She was tugging at her turtleneck now, like she needed some extra air, so he thought the best thing right now would be to try and calm her down, so he gently approached her, placed a hand between her scapulae and softly called her name.

She jumped and he winced: at least he seemed to have stopped her from having a fully fledged panic attack, but the results weren’t at all what he had expected. Instead of the mildly relieved smile that usually accompanies the sight of a well known and loved face, her visage was a mix of disappointment, sadness and annoyance, that she was trying to cover up by donning her neutral captain’s mask, although with some difficulty. Something different about her also caught his eyes: she was sporting a new set of pips -better said- she was now wearing  the admiralty rank bars and had the signature belt tightly wound around her waist. The belt accentuated her new extreme thinness and seemed to him like a snake coiled around her, ready to crush her breath out in a near panic attack like the one she had just avoided.

He wasn’t sure if this promotion was a good sign; if the admiralty had wanted to reward her merits or had just wanted to take her away from command because she was deemed too depressed, burnt out and unstable after seven years of being on duty nearly 24/7.

She didn’t say a word, she just assumed a determined look, wiped the tears from her face with her hands and began to walk purposefully away from the building. He didn’t know if she wanted to be alone or if she just assumed that he would follow her as usual, but he did anyway; always one step behind her like on Voyager, her leading position a sign of her unquestionable authority, but also of her loneliness.

 _When we finally sat down_  
_Your eyes were full of spite_  
_I was desperate, I was weak_  
_I could not put up a fight_

It wasn’t common to find alleys in their day and age, but most of the buildings near HQ had to be preserved due to historical importance, so they unusually found themselves treading those almost desert lanes, that gave him both a feel of intimacy and secrecy. That wasn’t the lover’s kind of discretion, though: it was of the underhand kind, like she was actively seeking plausible deniability with their encounter. If no one saw them, it never happened.

She stopped in front of a recess in the wall of a short building they were passing by and pushed the door in. An actual old-fashioned wood and glass door, he noted, detached, then he drank in the soft light of the interior and the tables of solid dark wood that elegantly accompanied dark chairs, with their padded seats covered in red leather. He almost wondered if the furniture was some sort of holographic replica, since it was so peculiar and out of style by at least two centuries.
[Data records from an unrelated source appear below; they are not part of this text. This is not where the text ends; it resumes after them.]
-- ==== Sys2Proof/Safety.lean ====
section
/-!
DEFINITION. The terms that claims about the TS24 use: the laws that every reachable state obeys, each the spec's own law, and what it is
for a host command to be taken and answered.
-/

namespace Sys2Proof.Machine

/-- A predicate that every step keeps. -/
def KeptByStep (law : State → Prop) : Prop := ∀ s t, law s → step s = .next t → law t

/-! ## Host commands that wait (R39) -/

/-- The held command waits in EXECUTING, names `index` and asks for `q`. -/
def waitsWith (index : Nat) (q : Request) (rec : CommandRecord) (s : State) : Prop :=
  s.cmd.phase = .executing ∧ s.cmd.held = some rec ∧ rec.index.toNat = index ∧ rec.request = q

/-- The held command is a CLOSE_SAMPLE_RING of ring `n` that waits (R26). -/
def closeSampleWaits (n : Fin 8) (s : State) : Prop := ∃ rec, waitsWith n.val .closeSampleRing rec s

/-- The held command is a CLOSE_EVENT_RING of ring `n` that waits (R29). -/
def closeEventWaits (n : Fin 4) (s : State) : Prop := ∃ rec, waitsWith n.val .closeEventRing rec s

/-- The held command is an OPEN_SAMPLE_RING of ring `n` that waits (R25). -/
def openSampleWaits (n : Fin 8) (base : Addr) (slots : BitVec 16) (s : State) : Prop :=
  ∃ rec, waitsWith n.val (.openSampleRing base slots) rec s

/-- The held command is an OPEN_EVENT_RING of ring `n` that waits (R28). -/
def openEventWaits (n : Fin 4) (base : Addr) (slots : BitVec 16) (notify floor : Byte) (s : State) : Prop :=
  ∃ rec, waitsWith n.val (.openEventRing base slots notify floor) rec s

/-- A ring command waits for the fetch in flight on sample ring `n`. -/
def sampleCommandWaits (n : Fin 8) (s : State) : Prop :=
  closeSampleWaits n s ∨ ∃ base slots, openSampleWaits n base slots s

/-- A ring command waits for the write in flight on event ring `n`. -/
def eventCommandWaits (n : Fin 4) (s : State) : Prop :=
  closeEventWaits n s ∨ ∃ base slots notify floor, openEventWaits n base slots notify floor s

/-! ## Laws of single blocks -/

/-- R165: a FOLLOW line is asserted exactly while its contribution count is above 0, and a LATCH line at least then. -/
def AlarmLaw (s : State) : Prop :=
  ∀ a : Fin 4,
    (s.alarms[a].mode = .follow → (s.alarms[a].asserted = true ↔ 0 < s.alarms[a].count)) ∧
    (s.alarms[a].mode = .latch → 0 < s.alarms[a].count → s.alarms[a].asserted = true)

/-- The level of a pin (R162, R195, R208): ATTN_N is low while attention is asserted, ALM`a` high while line `a` is. -/
def pinHigh (s : State) : Pin → Bool
  | .attn => !attention s
  | .alm a => s.alarms[a].asserted

/-- The level a pin has after the changes of a record that begins at power-up, where ATTN_N is high and the ALM pins are low (R208). -/
def levelAfter (changes : List PinChange) (p : Pin) : Bool :=
  (((changes.filter fun c => c.pin == p).map PinChange.high).getLast?).getD (match p with
    | .attn => true
    | .alm _ => false)

/-- R162, R195: each pin is at the level of its last change. -/
def PinsLaw (s : State) : Prop := ∀ p, pinHigh s p = levelAfter s.pinChanges p

/-- A watch that contributes to line `a`: it names the line and is on the alarm side (R127). -/
def contributes (a : Fin 4) : Option Watch → Bool
  | some w => w.alarmLine == some a && w.state.onAlarmSide
  | none => false

/-- The number of watches that contribute to line `a`. -/
def contributors (a : Fin 4) (s : State) : Nat := ((List.finRange 128).filter fun id => contributes a s.watches[id]).length

/-- R161: the count of a line is the number of watches that contribute to it. -/
def ContributionLaw (s : State) : Prop := ∀ a : Fin 4, s.alarms[a].count = contributors a s

/-- R105, R79, R110: what holds of a watch in use. -/
structure WatchLaw (w : Watch) : Prop where
  na : 1 ≤ w.na ∧ w.na ≤ 16
  nc : 1 ≤ w.nc ∧ w.nc ≤ 16
  /-- PENDING_ASSERT holds a run of 1 to Na − 1 fire verdicts -/
  fireRun : w.state = .pendingAssert → 1 ≤ w.runCounter ∧ w.runCounter < w.na
  /-- PENDING_CLEAR holds a run of 1 to Nc − 1 clear verdicts -/
  clearRun : w.state = .pendingClear → 1 ≤ w.runCounter ∧ w.runCounter < w.nc
  /-- the run counter is nonzero only in PENDING_ASSERT and PENDING_CLEAR -/
  noRun : w.state ≠ .pendingAssert → w.state ≠ .pendingClear → w.runCounter = 0
  /-- HELD is entered by a latched watch that is not acknowledged (R109, R110) -/
  held : w.state = .held → w.latch = true ∧ w.acknowledged = false
  assertCount : w.assertCount ≤ 65535

/-- Every watch in use obeys its law. -/
def WatchesLaw (s : State) : Prop := ∀ (id : Fin 128) (w : Watch), s.watches[id] = some w → WatchLaw w

/-- R130, R131: at most 64 pending entries, at most one per source, each at level 1 to 7, none of a stream with hold. -/
structure PoolLaw (s : State) : Prop where
  size : s.pool.length ≤ 64
  oneEach : (s.pool.map PendingEntry.source).Nodup
  level : ∀ e ∈ s.pool, 0 < e.level
  fold : ∀ e ∈ s.pool, e.foldCount ≤ 255
  streamHold : ∀ e ∈ s.pool, ∀ i, e.source = .stream i → e.hold = false

/-- The record of an event ring's write in flight, if one is. -/
def recordInFlight (n : Fin 4) (s : State) : Option EventRecord :=
  match s.access (eventRequester n) with
  | some { payload := .eventWrite r, .. } => some r
  | _ => none

/-- R141, R145, R148: what holds of event ring `n`'s delivery state. -/
structure DeliveryLaw (n : Fin 4) (s : State) : Prop where
  /-- the floor stack holds strictly increasing levels -/
  increasing : s.delivery[n].floorStack.Pairwise (· < ·)
  /-- every one above the base floor -/
  aboveBase : ∀ l ∈ s.delivery[n].floorStack, s.delivery[n].baseFloor < l
  /-- a hold record in flight is above the current floor -/
  holdAbove : ∀ r, recordInFlight n s = some r → r.holds = true → s.delivery[n].currentFloor < r.level
  /-- an OVERRUN record in flight carries at least one loss, and none that is no longer counted -/
  carried : ∀ lap k time, recordInFlight n s = some (.overrun lap k time) → 1 ≤ k ∧ k ≤ s.delivery[n].lost
  owed : s.delivery[n].owed = true ↔ 0 < s.delivery[n].lost
  lost : s.delivery[n].lost ≤ 65535
  /-- a CLOSED ring has no write in flight -/
  closed : s.rings.event[n].state = .closed → s.access (eventRequester n) = none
It reminded him of Sandrine’s, but it lacked the joviality of the place: this felt cramp instead of airy and seemed like a place where conspiracy, rather than gold liqueur, brewed in abundance.

She caught the eye of the bartender with a nod, than flashed the buckle of her admiralty belt. Typical of later-years Kathryn, he thought, to take immediate advantage of the very thing she had despised just a few moments ago: he could already see flashes of the Admiral that visited them on Voyager in this newly appointed one that stood before him and this scared him to no end. Instead of opening up at their return, she had already started to spiral down in on herself. He really hoped Starfleet had arranged mandatory counseling for her, because she sure wasn’t going to seek it out on her own right now, not when she was at the peak of her self-destructive behavior.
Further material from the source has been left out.